They just get on with it. It's normal. They've seen it a hundred times at weddings since childhood. And like traditions the world over, some people simply participate and follow along without really understanding the history.
I'm married myself, and I've been to a few Thai weddings in my time. But of course, if we want to know the truth about Sin Sod, the best people to ask are Thai people themselves. So for this post, to make sure my understanding is accurate, I enlisted a couple of Thai friends to help me stay on point.
Before I begin, I am not by any means saying that the information in this post is entirely definitive or one hundred percent historically factual.
However, what I can say is that the information is the experience of myself and two Thai people, both educated and well-versed in their own culture.
Contents
What Is Sin Sod?
Sin Sod is paid to the bride's parents. It is a repayment for the investment they have put into raising their daughter, and also for the loss incurred by their daughter not being readily available to support them anymore.

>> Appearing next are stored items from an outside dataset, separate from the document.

/-- A descriptor runs (R333, R334): memory, flags, whether a result is poisoned. -/
def State.vecRun (s : State) (p : ParcelId) (d : VDesc) : State × FlagSet × Bool :=
  let s := (d.operands.filter (fun o => !o.write && o.len != 0)).foldl (fun s o => s.touch (vecKey p o.sp o.off) o.len) s
  let draw := s.free
  let s := s.takeFree
  let elems (sp off fmt : Nat) : List (Nat × Bool) := (List.range d.n).map (s.vecElem s draw p sp off fmt)
  let nums (fmt : Nat) (l : List (Nat × Bool)) : List Num := l.map (fun e => vecNum fmt e.1)
  if d.isElem || d.isTree then
    let l := s.laneRun p d.n 64 (8 * vecWidth d.fd) (fun i => i)
    let r := (vecGroups d).foldl (fun r g => d.group s draw p l.fix r g) { s := s, fl := 0, bad := false, outs := [] }
    let r := { r with s := r.s.laneReport p l.found }
    if d.vop = 0x13 then
      let key := vecKey p d.spb d.b
      let (acc, bad0) := r.s.vecAcc d.ac key
      let xs := r.outs.map (fun e => bf16.decode e.1)
      let (s, w, fl) := r.s.vecDotRun p acc (xs.map (fun x => (x, x)))
      let bad := bad0 || r.bad
      (s.vecScalar key w bad, if bad then r.fl else r.fl ||| fl, bad)
    else (r.s, r.fl, r.bad)
  else if d.vop = 0x10 then
    let key := vecKey p d.spd d.d
    let (acc, bad0) := s.vecAcc d.ac key
    let xs := elems d.spa d.a d.fa
    let ys := elems d.spb d.b d.fb
    let (s, w, fl) := s.vecDotRun p acc ((nums d.fa xs).zip (nums d.fb ys))
    let bad := bad0 || xs.any (fun e => e.2) || ys.any (fun e => e.2)
    (s.vecScalar key w bad, if bad then 0 else fl, bad)
  else if d.vop = 0x11 then
    let key := vecKey p d.spd d.d
    let (acc, bad0) := s.vecAcc d.ac key
    let xs := elems d.spa d.a d.fa
    let bad := bad0 || xs.any (fun e => e.2)
    (s.vecScalar key (vecMax acc (nums d.fa xs)) bad, 0, bad)
  else if d.vop = 0x14 then
    let fl := (s.parcel p).vec.flags
    let s := s.vecScalar (vecKey p d.spd d.d) (fl.setWidth 32) false
    (if d.ac then s.modParcel p (fun v => { v with vec := { v.vec with flags := 0 } }) else s, 0, false)
  else (s, 0, false)

/-- A vector engine runs the next descriptor of its program, where it has the operation named (R334). -/
def State.vecStep (s : State) (p : ParcelId) (vop : Nat) : State :=
  match (s.parcel p).vec.list with
  | [] => s
  | bs :: rest =>
    let d := parseVDesc bs
    if d.vop ≠ vop then s
    else
      let (s, fl, bad) := s.vecRun p d
      (s.vecFlags p fl).modParcel p (fun v => { v with vec := { v.vec with list := rest, bad := v.vec.bad || bad } })

def execVnop (p : ParcelId) (s : State) : Result := .next (s.vecStep p 0x00)
def execVadd (p : ParcelId) (s : State) : Result := .next (s.vecStep p 0x01)
def execVsub (p : ParcelId) (s : State) : Result := .next (s.vecStep p 0x02)
def execVmul (p : ParcelId) (s : State) : Result := .next (s.vecStep p 0x03)
def execVfma (p : ParcelId) (s : State) : Result := .next (s.vecStep p 0x04)
def execVaxpy (p : ParcelId) (s : State) : Result := .next (s.vecStep p 0x05)
def execVdiv (p : ParcelId) (s : State) : Result := .next (s.vecStep p 0x06)
def execVsqrt (p : ParcelId) (s : State) : Result := .next (s.vecStep p 0x07)
def execVmin (p : ParcelId) (s : State) : Result := .next (s.vecStep p 0x08)
def execVmax (p : ParcelId) (s : State) : Result := .next (s.vecStep p 0x09)
def execVcmp (p : ParcelId) (s : State) : Result := .next (s.vecStep p 0x0A)
def execVcvt (p : ParcelId) (s : State) : Result := .next (s.vecStep p 0x0B)
def execVexp (p : ParcelId) (s : State) : Result := .next (s.vecStep p 0x0C)
def execVlog (p : ParcelId) (s : State) : Result := .next (s.vecStep p 0x0D)
def execVtanh (p : ParcelId) (s : State) : Result := .next (s.vecStep p 0x0E)
def execVrsqrt (p : ParcelId) (s : State) : Result := .next (s.vecStep p 0x0F)
def execVdot (p : ParcelId) (s : State) : Result := .next (s.vecStep p 0x10)
def execVrmax (p : ParcelId) (s : State) : Result := .next (s.vecStep p 0x11)
def execVtree (p : ParcelId) (s : State) : Result := .next (s.vecStep p 0x12)
def execVfin (p : ParcelId) (s : State) : Result := .next (s.vecStep p 0x13)
def execVflg (p : ParcelId) (s : State) : Result := .next (s.vecStep p 0x14)

/-- The fields of a Vector dispatcher entry (R335). -/
def QEntry.vecPlot (e : QEntry) : BitVec 8 := BitVec.ofNat 8 (e.body 11 4)
def QEntry.vecListAt (e : QEntry) : Nat := e.body 49 32

/-- Starts the Vector dispatcher's next entry where it has the operation named and the vector engines of its plot are free; one with a
reserved OP completes with BAD_OP (R335, R337). may: the request agent takes its operations. -/
def State.vecStart (s : State) (t : Tract) (op : Nat) (act : State → QEntry → State) (may : QEntry → Bool := fun _ => true) : State :=
  let q := engQueue t .vector
  match s.startable q with
  | none => s
  | some e =>
    if 2 ≤ e.body 3 0 then (s.startEntry q e).setWork q e.id (.status 1)
    else if e.body 3 0 ≠ op ∨ (s.plotParcels t e.vecPlot).any (fun p => (s.parcel p).vec.entry.isSome) ∨ !may e then s
    else act (s.startEntry q e) e

/-- The effect of VRUN: every list of the plot is checked before any parcel writes (R335, R336). -/
def State.vrunAct (s : State) (t : Tract) (e : QEntry) : State :=
  let q := engQueue t .vector
  let ps := s.plotParcels t e.vecPlot
  let s := ps.foldl (fun s p => s.touchList p e.vecListAt 32 4096) s
  let lists := ps.map (fun p => (p, s.vecEntries p e.vecListAt 32 4096))
  let st (r : ParcelId × Sum Nat (List (List Byte))) : Nat := match r.2 with
    | .inl c => c
    | .inr ds => minStatus (ds.map (fun b => s.vecStatus r.1 (parseVDesc b)))
  let early := [if e.bodyClean [(11, 0), (49, 32)] then 0 else 1, if e.vecListAt % 32 = 0 then 0 else 2,
    if s.plotEmpty t e.vecPlot.toNat then 4 else 0]
  match minStatus (early ++ lists.map st) with
  | 0 =>
    let s := lists.foldl (fun (s : State) (r : ParcelId × Sum Nat (List (List Byte))) => match r.2 with
      | .inr ds => s.modParcel r.1 (fun v => { v with vec := { v.vec with entry := some e.id, list := ds, bad := false } })
      | .inl _ => s) s
    s.setWork q e.id (.await (ps.map (fun p => p.parcel.val)))
  | c =>
    let writes := lists.flatMap (fun r => match r.2 with
      | .inr ds => ds.flatMap (fun b => ((parseVDesc b).operands.filter (fun o => o.write)).map (fun o => (vecKey r.1 o.sp o.off, o.len)))
      | .inl _ => [])
    (s.vecReplica t c writes).setWork q e.id (.status c)

/-- VRUN: the parcels of a plot run their vector programs (R335). -/
def execVrun (t : Tract) (s : State) : Result := .next (s.vecStart t 0 (fun s e => s.vrunAct t e))

/-- The parcels an entry in progress runs on. -/
def QEntry.vecParcels (e : QEntry) (t : Tract) : List ParcelId :=
  match e.work with
  | .await ps => ps.filterMap (fun n => keyParcel (keyOf t.val n 0))
  | _ => []

/-- The status of an entry whose parcels have all finished, none while one has not (R335, R337). -/
def State.vecDone (s : State) (t : Tract) (e : QEntry) : Option Nat :=
  match e.work with
  | .status c => some c
  | .await _ =>
    let vs := (e.vecParcels t).map (fun p => (s.parcel p).vec)
    if vs.all (fun v => v.list.isEmpty) then some (if vs.any (fun v => v.bad) then 10 else 0) else none
  | _ => none

/-- The operations of an entry complete at the request agent: a write that has failed leaves its record (R260, R271 to R273). An entry's reads have
completed before it writes anything (R337). -/
def State.vecClose (s : State) (t : Tract) (id : Nat) : State :=
  let xs := s.engEntries t .vector id
  let s := (xs.filter (fun x => x.op.writesData && x.outcome != 0)).foldl (fun s x => s.postedRecord t none x.addr x.outcome) s
  (s.engFinish t xs).1

/-- VECTOR_ENTRY_COMPLETE: entry k in progress completes once every parcel has finished; statuses 0x01 to 0x06 are faults (R335, R337). An
operation of it that awaits a dead tract is waited for (R271). -/
def execVectorEntryComplete (t : Tract) (k : Nat) (s : State) : Result :=
  .next <|
    let q := engQueue t .vector
    match ((s.queue q).entries.filter (fun e => e.started))[k]? with
    | none => s
    | some e =>
      match s.vecDone t e with
      | none => s
      | some c =>
        if (s.engEntries t .vector e.id).any (fun x => s.engOpen t x) then s
        else
          let free (v : VecEngine) : VecEngine := if v.entry = some e.id then { v with entry := none, list := [], bad := false } else v
          let s := (e.vecParcels t).foldl (fun s p => s.modParcel p (fun v => { v with vec := free v.vec })) s
          (s.vecClose t e.id).finishEntry q e c (decide (1 ≤ c ∧ c ≤ 6))

end Sys2Proof.Machine
end

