-- ==== Sys2Proof/Machine/Optimizer.lean ====
section
/-!
DEFINITION. The optimizer pass, OPT (R128, R129, R327 to R329, R335 to R345).
-/
namespace Sys2Proof.Machine

/-- A shard record (R343); rsv: a reserved bit or value. -/
structure ShardRec where
  n      : Nat
  mw     : Nat
  rem    : Nat
  mo     : Nat
  vo     : Nat
  go     : Nat
  klen   : Nat
  wrowb  : Nat
  wc     : Nat
  wcs    : Nat
  wk     : Nat
  exp    : Bool
  layer  : Nat
  expert : Nat
  rsv    : Bool
  deriving DecidableEq, Repr

def parseShard (bs : List Byte) : ShardRec :=
  let f := fieldAt bs
  { n := f 0 4, mw := f 4 4, rem := f 8 4, mo := f 12 4, vo := f 16 4, go := f 20 4, klen := f 24 4, wrowb := f 28 4, wc := f 32 8
    wcs := f 40 8, wk := bitsOf (f 48 2) 1 0, exp := bitOf (f 48 2) 2, layer := bitsOf (f 50 2) 9 0, expert := f 52 2
    rsv := bitsOf (f 48 2) 15 3 != 0 || bitsOf (f 48 2) 1 0 == 3 || bitsOf (f 50 2) 15 10 != 0 || f 54 10 != 0 }

/-- The element format of the working copy, and the bytes of one of its rows (R343). -/
def ShardRec.fmt (r : ShardRec) : FloatFmt := if r.wk = 2 then e2m1 else e4m3
def ShardRec.bits (r : ShardRec) : Nat := if r.wk = 2 then 4 else 8
def ShardRec.rowBytes (r : ShardRec) : Nat := ceilDiv (r.klen * r.bits) 8
def ShardRec.rows (r : ShardRec) : Nat := r.n / r.klen
/-- The address of a working row, and of its scales. -/
def ShardRec.rowAt (r : ShardRec) (q : Nat) : Nat := (r.wc + q * r.wrowb) % 2 ^ 64
def ShardRec.scaleAt (r : ShardRec) (q : Nat) : Nat := (r.wcs + q * ceilDiv r.klen 32) % 2 ^ 64

/-- The four arrays of a shard that OPT writes, and all five, the gradient with them, with their lengths (R343). -/
def ShardRec.written (r : ShardRec) : List (Nat × Nat) := [(r.mw, 2 * r.n), (r.rem, 2 * r.n), (r.mo, 4 * r.n), (r.vo, 2 * r.n)]
def ShardRec.arrays (r : ShardRec) : List (Nat × Nat) := r.written ++ [(r.go, 2 * r.n)]

/-- Whether the masters lie in one tensor record of kind M with SHARD whose GA names the owner's slice (R329). -/
def State.inShard (s : State) (p : ParcelId) (r : ShardRec) : Bool :=
  match s.plan.inForce with
  | none => false
  | some pl => pl.tensors.any (fun t =>
      t.kind == 5 && t.shard && s.isOwn t.ga && keyParcel t.ga == some p && gaOffset t.ga ≤ r.mw &&
        r.mw + 2 * r.n ≤ gaOffset t.ga + t.rows * t.rowbytes)

/-- The address of a record's tally (R345). -/
def State.shardTally (s : State) (r : ShardRec) : Option Nat :=
  if r.exp then (s.layerRec r.layer).map (fun l => l.tallyGa + 16 * r.expert) else none

/-- Whether a read of n bytes at an address of an OPT entry completes without an error status: it lies on this module, in a window, in a tract
that answers (R271, R337). -/
def State.optReads (s : State) (ga n : Nat) : Bool :=
  s.isOwn ga && !gaBad ga && !s.deadAt ga && s.windowStatus (ga % 2 ^ 52) n false == 0

/-- Whether the record's expert is one this module owns, so that its tally is read here (R345). -/
def State.tallyOwn (s : State) (r : ShardRec) : Bool :=
  match s.layerRec r.layer with
  | some l => match s.cadOf l r.expert with
    | some c => c.module == s.job.moduleId.toNat && s.optReads (l.tallyGa + 16 * r.expert) 16
    | none => false
  | none => false

/-- The status of a shard record before anything is written (R336, R337, R343, R345): every field; and for one that covers bytes, every range,
its tensor record and its tally. -/
def State.shardStatus (s : State) (p : ParcelId) (r : ShardRec) : Nat :=
  let fields := r.rsv || decide (16777216 < r.n) || decide (r.klen = 0 ∨ 65536 < r.klen) || decide (r.n % r.klen ≠ 0) ||
    (r.wk != 0 && decide (r.wrowb < r.rowBytes)) || (r.exp && match s.layerRec r.layer with
      | some l => decide (l.e ≤ r.expert)
      | none => true)
  let align := r.arrays.any (fun q => q.1 % 16 != 0) || (r.wk != 0 && r.wrowb % 4 != 0)
  if fields then 1
  else if align then 2
  else if r.n = 0 then 0
  else
    let arr := r.arrays.map (fun q => if 0x480_0000 < q.1 + q.2 then 2 else 0) ++
      r.written.map (fun q => if s.inReplica (sliceKey p q.1) q.2 then 3 else 0)
    let st (x : Nat) : Nat := if x = 0 then 0 else x + 1
    let work := if r.wk = 0 then [] else (List.range r.rows).flatMap (fun q =>
      [st (s.reach (r.rowAt q) r.rowBytes true), st (s.reach (r.scaleAt q) (ceilDiv r.klen 32) true)])
    minStatus (arr ++ work ++ [if s.inShard p r then 0 else 5, if r.exp && !s.tallyOwn r then 6 else 0])

/-- The hyperparameters (R340). -/
structure Hyper where
  lr    : Word
  b1    : Word
  omb1  : Word
  b2    : Word
  omb2  : Word
  eps   : Word
  wd    : Word
  bc1   : Word
  bc2   : Word
  clipn : Word

def parseHyper (bs : List Byte) : Hyper :=
  let w (i : Nat) : Word := BitVec.ofNat 32 (fieldAt bs (4 * i) 4)
  { lr := w 0, b1 := w 1, omb1 := w 2, b2 := w 3, omb2 := w 4, eps := w 5, wd := w 6, bc1 := w 7, bc2 := w 8, clipn := w 9 }

/-- A finite value with its sign bit clear; one; comparisons of such values as numbers. -/
def fpPlain (w : Word) : Bool := decide (w.toNat < 0x7F80_0000)
def fpOne : Word := 0x3F80_0000

/-- Whether every hyperparameter lies in its range and the reserved bytes are 0 (R340). -/
def hyperOk (bs : List Byte) : Bool :=
  let h := parseHyper bs
  [h.lr, h.b1, h.omb1, h.b2, h.omb2, h.eps, h.wd, h.bc1, h.bc2, h.clipn].all fpPlain && decide (h.b1.toNat < fpOne.toNat) &&
    decide (h.b2.toNat < fpOne.toNat) && decide (0 < h.omb1.toNat ∧ h.omb1.toNat ≤ fpOne.toNat) &&
    decide (0 < h.omb2.toNat ∧ h.omb2.toNat ≤ fpOne.toNat) && decide (0 < h.eps.toNat) && decide (fpOne.toNat ≤ h.bc1.toNat) &&
    decide (fpOne.toNat ≤ h.bc2.toNat) && fieldAt bs 40 24 == 0
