-- ==== Sys2Proof/Machine/Dispatch.lean ====
section
/-!
DEFINITION. The one dispatch of commands to their meanings, arm by arm in the table's order.
-/
namespace Sys2Proof.Machine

It is also symbolic of the groom's ability to be able to financially take care of the bride.
Sin Sod is a very significant part of the Thai marriage tradition, and something most families take seriously. However, not all families keep the money, and in the modern day it is often returned.
The Three Components of the “Thai Dowry”
To break the meaning down further, there are generally three reasons for the payment of Sin Sod, as follows:
1. Traditionally, the eldest unmarried daughter takes care of her parents until she gets married, and therefore the Sin Sod in some respects replaces that income for the parents. As you might know, it is common for a single Thai woman to send a portion of her salary to her parents each month.
This usually stops once she is married and has her children to care for.
So, as you can imagine, for parents with no pension plan and little savings, the Sin Sod is a much-needed payday.
Richer families, who don't need the money, usually return the money because, quite simply, they don’t need it. For them, Sin Sod is more about showing status.
2. Once a woman has been married, and/or has kids, the structure of Thai society makes it very hard for her to find a man of decent stature. Therefore, the Sin Sod acts as a sort of insurance in the event that the husband leaves and doesn't offer post-separation financial support.
The bottom line is, if a woman finds herself back living with her parents as a single mother, the Sin Sod insures that there will be some money/land in the family to support the family.
Thai society also dictates that the older a Thai woman gets the harder it becomes for her to find a job, let alone a well-paid one. So again, should she find herself alone in the future, at least the family will have some money put by for some inevitably rainy years ahead.
As you can see, marriage is actually somewhat of a risk for a young woman.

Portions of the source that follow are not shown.